I got the list of everything i need for our first show this weekend, and it says i need a bridget. Someone please enlighten me on what a bridget is haha.


----------



## mkmurphy81 (May 8, 2015)

Breeches + autocorrect?


----------



## BlindHorseEnthusiast4582 (Apr 11, 2016)

mkmurphy81 said:


> Breeches + autocorrect?


This seems reasonable since it also says "shirt with long slives"


----------



## SueC (Feb 22, 2014)

Dear DreamerR, a _Bridget_ is a sort of female ostler who will do all the grooming, snack feeding, tacking up, washing etc for you while you keep your breeches nice and white for your event! ;-)

But I have no idea what a _slive_ is. Anyone?


PS: Did you hear about the dyslexic agnostic insomniac? He lay awake all night wondering if there was a dog.


----------



## SueC (Feb 22, 2014)

Sometimes, my mind works on unsolved problems during sleep, such as those baffling _slives_. If a really ocker Aussie talks about _slives_, they mean slaves, as in, "Are you bringing your _slives_ to the barbie this arvo, mate? And don't forget the snaggers, the six-pack and the mozzie spray. Gonna be bonza. There'll be a footy to kick around too."

I was a bit mystified about the _shirt with long slives_, but since they're already bringing a Bridget to do all the dirty work for them so they can keep their breeches spotless, perhaps the _slives_ are mentioned in conjunction with the shirt, and have to be _long_, so they can keep the rider in their white breeches well off the ground until the horse is available to take over this task, further reducing the risk to the spotlessness of the breeches and general attire before the actual event.


----------



## Avna (Jul 11, 2015)

Slives seem like a throwback to Elizabethan riding dress. However, polo was a Persian game, far predating the Elizabethan era. They didn't indulge in slives in Persia, preferring the kandus.


----------



## MeditativeRider (Feb 5, 2019)

Slives just made me think of the Jabberwocky (slithy toves) and now with SueC's description of a Bridget, I am having visions of something steampunk-ish. Should be a fun show, LOL.


----------



## knightrider (Jun 27, 2014)

Nobody has mentioned yet the racquet for horse grooming. Are the riders supposed to bat the brushes across the hay net?


----------



## egrogan (Jun 1, 2011)

knightrider said:


> Nobody has mentioned yet the racquet for horse grooming. Are the riders supposed to bat the brushes across the hay net?
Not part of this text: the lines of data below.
/-- A double-word operation (R141, Table 7): `members` in the order of the NaN rule, the IEEE result of infinite members,
and the steps. -/
def dwCase (members : List Nat) (ieee : FRes) (st : DwSteps) : Pair :=
  match fp32.propagate members with
  | some r => ⟨r.x, r.x, r.fl⟩
  | none =>
    if members.any infStep then ⟨ieee.x, ieee.x, { Flags.zero with nv := ieee.fl.nv }⟩
    else match st.steps.find? infStep with
      | some x => ⟨x, pairOverflow, { Flags.zero with ovf := true, nx := true }⟩
      | none => ⟨st.z.hi, st.z.lo, st.fl⟩

/-- The IEEE result of an operation on the sums of two pairs with an infinite member (R141, Table 7): NV if forming
either sum, or the operation, is invalid. -/
def dwIeee (op : Nat → Nat → FRes) (x y : FRes) : FRes :=
  let r := op x.x y.x
  ⟨r.x, { Flags.zero with nv := x.fl.nv || y.fl.nv || r.fl.nv }⟩

/-- DWAdd (R141). -/
def dwAdd (xh xl yh yl : Nat) : Pair :=
  dwCase [xh, xl, yh, yl] (dwIeee (fp32.add .rne) (fp32.add .rne xh xl) (fp32.add .rne yh yl)) (dwAddSteps xh xl yh yl)

/-- DWMul (R141). -/
def dwMul (xh xl yh yl : Nat) : Pair :=
  dwCase [xh, xl, yh, yl] (dwIeee (fp32.mul .rne) (fp32.add .rne xh xl) (fp32.add .rne yh yl)) (dwMulSteps xh xl yh yl)

/-- DWMulF (R141). -/
def dwMulF (xh xl y : Nat) : Pair :=
  dwCase [xh, xl, y] (dwIeee (fp32.mul .rne) (fp32.add .rne xh xl) ⟨y, Flags.zero⟩) (dwMulFSteps xh xl y)

/-- DWRen (R141). -/
def dwRen (xh xl : Nat) : Pair := dwCase [xh, xl] (fp32.add .rne xh xl) (dwRenSteps xh xl)

/-! ## Approximate functions (R139) -/

/-- One of the two FP32 values that bracket an exact result `(−1)^neg · m · 2^e`, `m` holding a lowest bit for whatever
remains; the choice is a fixed function of the input bits. An exact result is returned exactly. -/
def bracket (op : Nat) (input : W32) (neg : Bool) (m : Nat) (e : Int) : FRes :=
  let (mag, fl) := fp32.roundMag .rz neg m e
  if !fl.nx then ⟨fp32.pack neg mag, Flags.zero⟩
  else
    let r := mag + b2n (Config.approxUp op input)
    ⟨fp32.pack neg r, { Flags.zero with nx := true, uf := decide (r < 0x00800000) }⟩

/-- A positive or negative infinity with division by zero. -/
def dzInf (neg : Bool) : FRes := ⟨fp32.pack neg fp32.infMag, { Flags.zero with dz := true }⟩

/-- An infinity with overflow and inexact. -/
def ovfInf (neg : Bool) : FRes := ⟨fp32.pack neg fp32.infMag, { Flags.zero with ovf := true, nx := true }⟩

/-- `vfrcp` (R139, Table 5). -/
def approxRcp (a : W32) : FRes :=
  let x := a.toNat
  (fp32.propagate [x]).getD (match fp32.val x with
    | .inf n => ⟨fp32.pack n 0, Flags.zero⟩
    | .fin n m e =>
      if m = 0 then dzInf n
      else if fp32.mag x ≤ 0x00200000 then ovfInf n
      else let (q, eq) := quotient 1 0 m e; bracket 0 a n q eq
    | .nan => fp32.invalid)

/-- `vfrsq` (R139, Table 5). -/
def approxRsq (a : W32) : FRes :=
  let x := a.toNat
  (fp32.propagate [x]).getD (match fp32.val x with
    | .inf false => ⟨0, Flags.zero⟩
    | .fin n m e =>
      if m = 0 then dzInf n
      else if n then fp32.invalid
      else
        let (m, e) := if e % 2 = 0 then (m, e) else (2 * m, e - 1)
        let r := isqrt (2 ^ 120 / m) 61 0
        bracket 1 a false (2 * r + b2n (r * r * m != 2 ^ 120)) (-(e / 2) - 61)
    | _ => fp32.invalid)

/-- Bits of precision kept while 2^x and log2 x are computed. -/
def approxPrec : Nat := 192

/-- 2^f for 0 ≤ f < 1 in units of 2^−192, rounded down: `c` is 2^(2^−i), the bits of `f` stand in `f` at `n − 1` and
below. -/
def exp2Bits (f : Nat) : (n : Nat) → (c acc : Nat) → Nat
  | 0, _, acc => acc
  | n + 1, c, acc =>
    let c := isqrt (c * 2 ^ approxPrec) (approxPrec + 1) 0
    exp2Bits f n c (if f.testBit n then acc * c / 2 ^ approxPrec else acc)

/-- `vfexp2` (R139, Table 5). -/
def approxExp2 (a : W32) : FRes :=
  let x := a.toNat
  (fp32.propagate [x]).getD (match fp32.val x with
    | .inf n => ⟨if n then 0 else fp32.infMag, Flags.zero⟩
    | .fin n m e =>
      if m = 0 then ⟨0x3F800000, Flags.zero⟩
      else if !n && 0x43000000 ≤ fp32.mag x then ovfInf false
      else if n && 0x43800000 ≤ fp32.mag x then bracket 2 a false 1 (-1000)
      else
        -- the operand is j · 2^−150
        let j : Int := signed n (m * 2 ^ (e + 150).toNat)
        let whole := j / 2 ^ 150
        let f := (j % 2 ^ 150).toNat
        if f = 0 then bracket 2 a false 1 whole
        else bracket 2 a false (2 * exp2Bits f 150 (2 * 2 ^ approxPrec) (2 ^ approxPrec) + 1)
          (whole - (approxPrec : Int) - 1)
    | .nan => fp32.invalid)

/-- The first `n` fraction bits of log2 of `y` in [1, 2), in units of 2^−192. -/
def log2Bits : (n : Nat) → (y acc : Nat) → Nat
  | 0, _, acc => acc
  | n + 1, y, acc =>
    let z := y * y / 2 ^ approxPrec
    if 2 ^ (approxPrec + 1) ≤ z then log2Bits n (z / 2) (2 * acc + 1) else log2Bits n z (2 * acc)

/-- `vflog2` (R139, Table 5). -/
def approxLog2 (a : W32) : FRes :=
  let x := a.toNat
  (fp32.propagate [x]).getD (match fp32.val x with
    | .inf false => ⟨fp32.infMag, Flags.zero⟩
    | .fin n m e =>
      if m = 0 then dzInf true
      else if n then fp32.invalid
      else
        let top : Int := (m.log2 : Int) + e
        if m = 2 ^ m.log2 then fp32.round .rne (.fin (decide (top < 0)) top.natAbs 0)
        else
          let l := log2Bits 80 (m * 2 ^ (approxPrec - m.log2)) 0
          if 0 ≤ top then bracket 3 a false (2 * (top.natAbs * 2 ^ 80 + l) + 1) (-81)
          else bracket 3 a true (2 * (top.natAbs * 2 ^ 80 - l - 1) + 1) (-81)
    | _ => fp32.invalid)

/-! ## Conversions (R146 to R148) -/

/-- A finite value rounded to an integer in units of 1, and whether it changed. -/
def integral (md : RMode) (neg : Bool) (m : Nat) (e : Int) : Int × Bool :=
  let (n, nx) := roundUnits md neg m e 0
  (signed neg n, nx)

/-- FP32 to an integer in a range (R147, Table 10). -/
def toInt (md : RMode) (lo hi : Int) (x : Nat) : Nat × Flags :=
  let word := fun (v : Int) => (BitVec.ofInt 32 v).toNat
  match fp32.val x with
  | .nan => (0, Flags.invalid)
  | .inf neg => (word (if neg then lo else hi), Flags.invalid)
  | .fin neg m e =>
    let (v, nx) := integral md neg m e
    if hi < v then (word hi, Flags.invalid)
    else if v < lo then (word lo, Flags.invalid)
    else (word v, { Flags.zero with nx := nx })

/-- A NaN of FP32 narrowed into a format with a quiet NaN (R146): its sign, and the fraction bits below the top one as far
as they fit. -/
def narrowNan (f : Fmt) (x : Nat) : FRes :=
  let low := bits x 21 0 / 2 ^ (23 - f.frac)
  ⟨f.pack (fp32.neg x) (f.qnan + low), { Flags.zero with nv := fp32.isSig x }⟩

/-- FP32 narrowed into BF16 or FP16 (R146). -/
def narrow (f : Fmt) (md : RMode) (x : Nat) : FRes :=
  if fp32.isNan x then narrowNan f x else f.round md (fp32.val x)

/-- FP32 narrowed into E4M3 or E5M2 (R148). -/
def narrow8 (f : Fmt) (md : RMode) (x : Nat) : FRes :=
  match fp32.val x with
  | .nan => ⟨f.pack (fp32.neg x) f.qnan, { Flags.zero with nv := fp32.isSig x }⟩
  | .inf neg => ⟨f.pack neg (if f.sat then f.maxMag else f.infMag), Flags.zero⟩
  | v => f.round md v

/-- A value of a narrow format as FP32 (R146): exact; a NaN keeps its sign and its fraction, quieted. DESIGN CHOICE (log 11): an
E5M2 NaN whose top fraction bit is 0 is signalling, as R114 says of the wider formats. -/
def widen (f : Fmt) (x : Nat) : FRes :=
  if f.isNan x then
    let fr := f.mag x % 2 ^ f.frac
    ⟨fp32.quiet (fp32.pack (f.neg x) (fp32.infMag + fr * 2 ^ (23 - f.frac))), { Flags.zero with nv := f.isSig x && !f.sat }⟩
  else { fp32.round .rne (f.val x) with fl := Flags.zero }

/-- The integral value of FP32 (R146, `rint`). -/
def rintF (md : RMode) (x : Nat) : FRes :=
  (fp32.propagate [x]).getD (match fp32.val x with
    | .fin neg m e =>
      let (v, nx) := integral md neg m e
      ⟨(fp32.round .rne (.fin neg v.natAbs 0)).x, { Flags.zero with nx := nx }⟩
    | _ => ⟨x, Flags.zero⟩)

/-- A conversion by its code (R146, Table 9). -/
def convert (code : Nat) (md : RMode) (x : Nat) : FRes :=
  match code with
  | 0 => let (v, fl) := toInt md (-2 ^ 31) (2 ^ 31 - 1) x; ⟨v, fl⟩
  | 1 => let (v, fl) := toInt md 0 (2 ^ 32 - 1) x; ⟨v, fl⟩
  | 2 => let v := sextNat 32 x; fp32.round md (.fin (decide (v < 0)) v.natAbs 0)
  | 3 => fp32.round md (.fin false x 0)
  | 4 => narrow bf16 md x
  | 5 => narrow fp16 md x
  | 6 => widen bf16 (bits x 15 0)
  | 7 => widen fp16 (bits x 15 0)
  | 8 => widen bf16 (bits x 31 16)
  | 9 => widen fp16 (bits x 31 16)
  | 10 => narrow8 e4m3 md x
  | 11 => narrow8 e5m2 md x
  | 12 => widen e4m3 (bits x 7 0)
  | 13 => widen e5m2 (bits x 7 0)
  | _ => rintF md x

/-- The class of an FP32 element, one bit (R137, Table 3). -/
def classBit (x : Nat) : Nat :=
  let neg := fp32.neg x
  if fp32.isNan x then (if fp32.isSig x then 8 else 9)
  else if fp32.mag x = fp32.infMag then (if neg then 0 else 7)
  else if fp32.mag x = 0 then (if neg then 3 else 4)
  else if fp32.mag x < 0x00800000 then (if neg then 2 else 5)
  else (if neg then 1 else 6)

/-! ## Events (R129 to R131, R89) -/

/-- The action field of class `k` in a value of `fpm` (R89). -/
def fpmAction (fpm : W64) (k : Nat) : Nat := bits fpm.toNat (2 * k + 33) (2 * k + 32)

/-- A crossing by an instruction of a group at its present run index (R89): a failure of that instruction with event
threshold, an interrupt of the control core, or nothing. -/
def Group.crossing (g : Group) (s : State) (k : Nat) : State × Group :=
  match fpmAction g.fpm k with
  | 1 => (s, { g with fails := addFailure ⟨g.runIdx, .eventThreshold, 0, 0, BitVec.ofNat 32 k, false⟩ g.fails })
  | 2 => (s.reportList g.part [eventEntry (worldId g.part g.ctx) g.core k g.runPc g.runIdx], g)
  | _ => (s, g)

/-- Events of one class that an instruction of a group adds. -/
def Group.addEvents (g : Group) (s : State) (k n : Nat) : State × Group :=
  let (s, cross) := s.countEvents g.part g.core k n
  if cross then g.crossing s k else (s, g)

/-- The flags that the elements of an instruction raise (R123, R129): `fpf`, and one event per element and class. -/
def Group.raise (g : Group) (s : State) (fls : List Flags) : State × Group :=
  let g := { g with fpf := g.fpf ||| BitVec.ofNat 64 (fls.foldl Flags.join Flags.zero).toNat }
  (List.range 5).foldl (fun (s, g) k => Group.addEvents g s k (fls.filter fun x => x.event k).length) (s, g)

end Sys2Proof.Machine
end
Or the extension cord to recharge pony in between classes?? :think:


----------



## tinyliny (Oct 31, 2009)

you need your:


pitch pipe, to make sure you are whistling in tune
your mounting tape , to get your American Idol posters up on the stall wall
Your extension helmet, for when you head swells up with praise, so your helmet will still fit.


your hose belt, so you can bring the water to the stall
Your grooming racquet, for grooming competitions
your Polo slaves, who will run from wicket to wicket and make you look handy
and, your 'Bridget', who will point to door number one, two or three, and see which idiot picks what.


Don't forget the list.


----------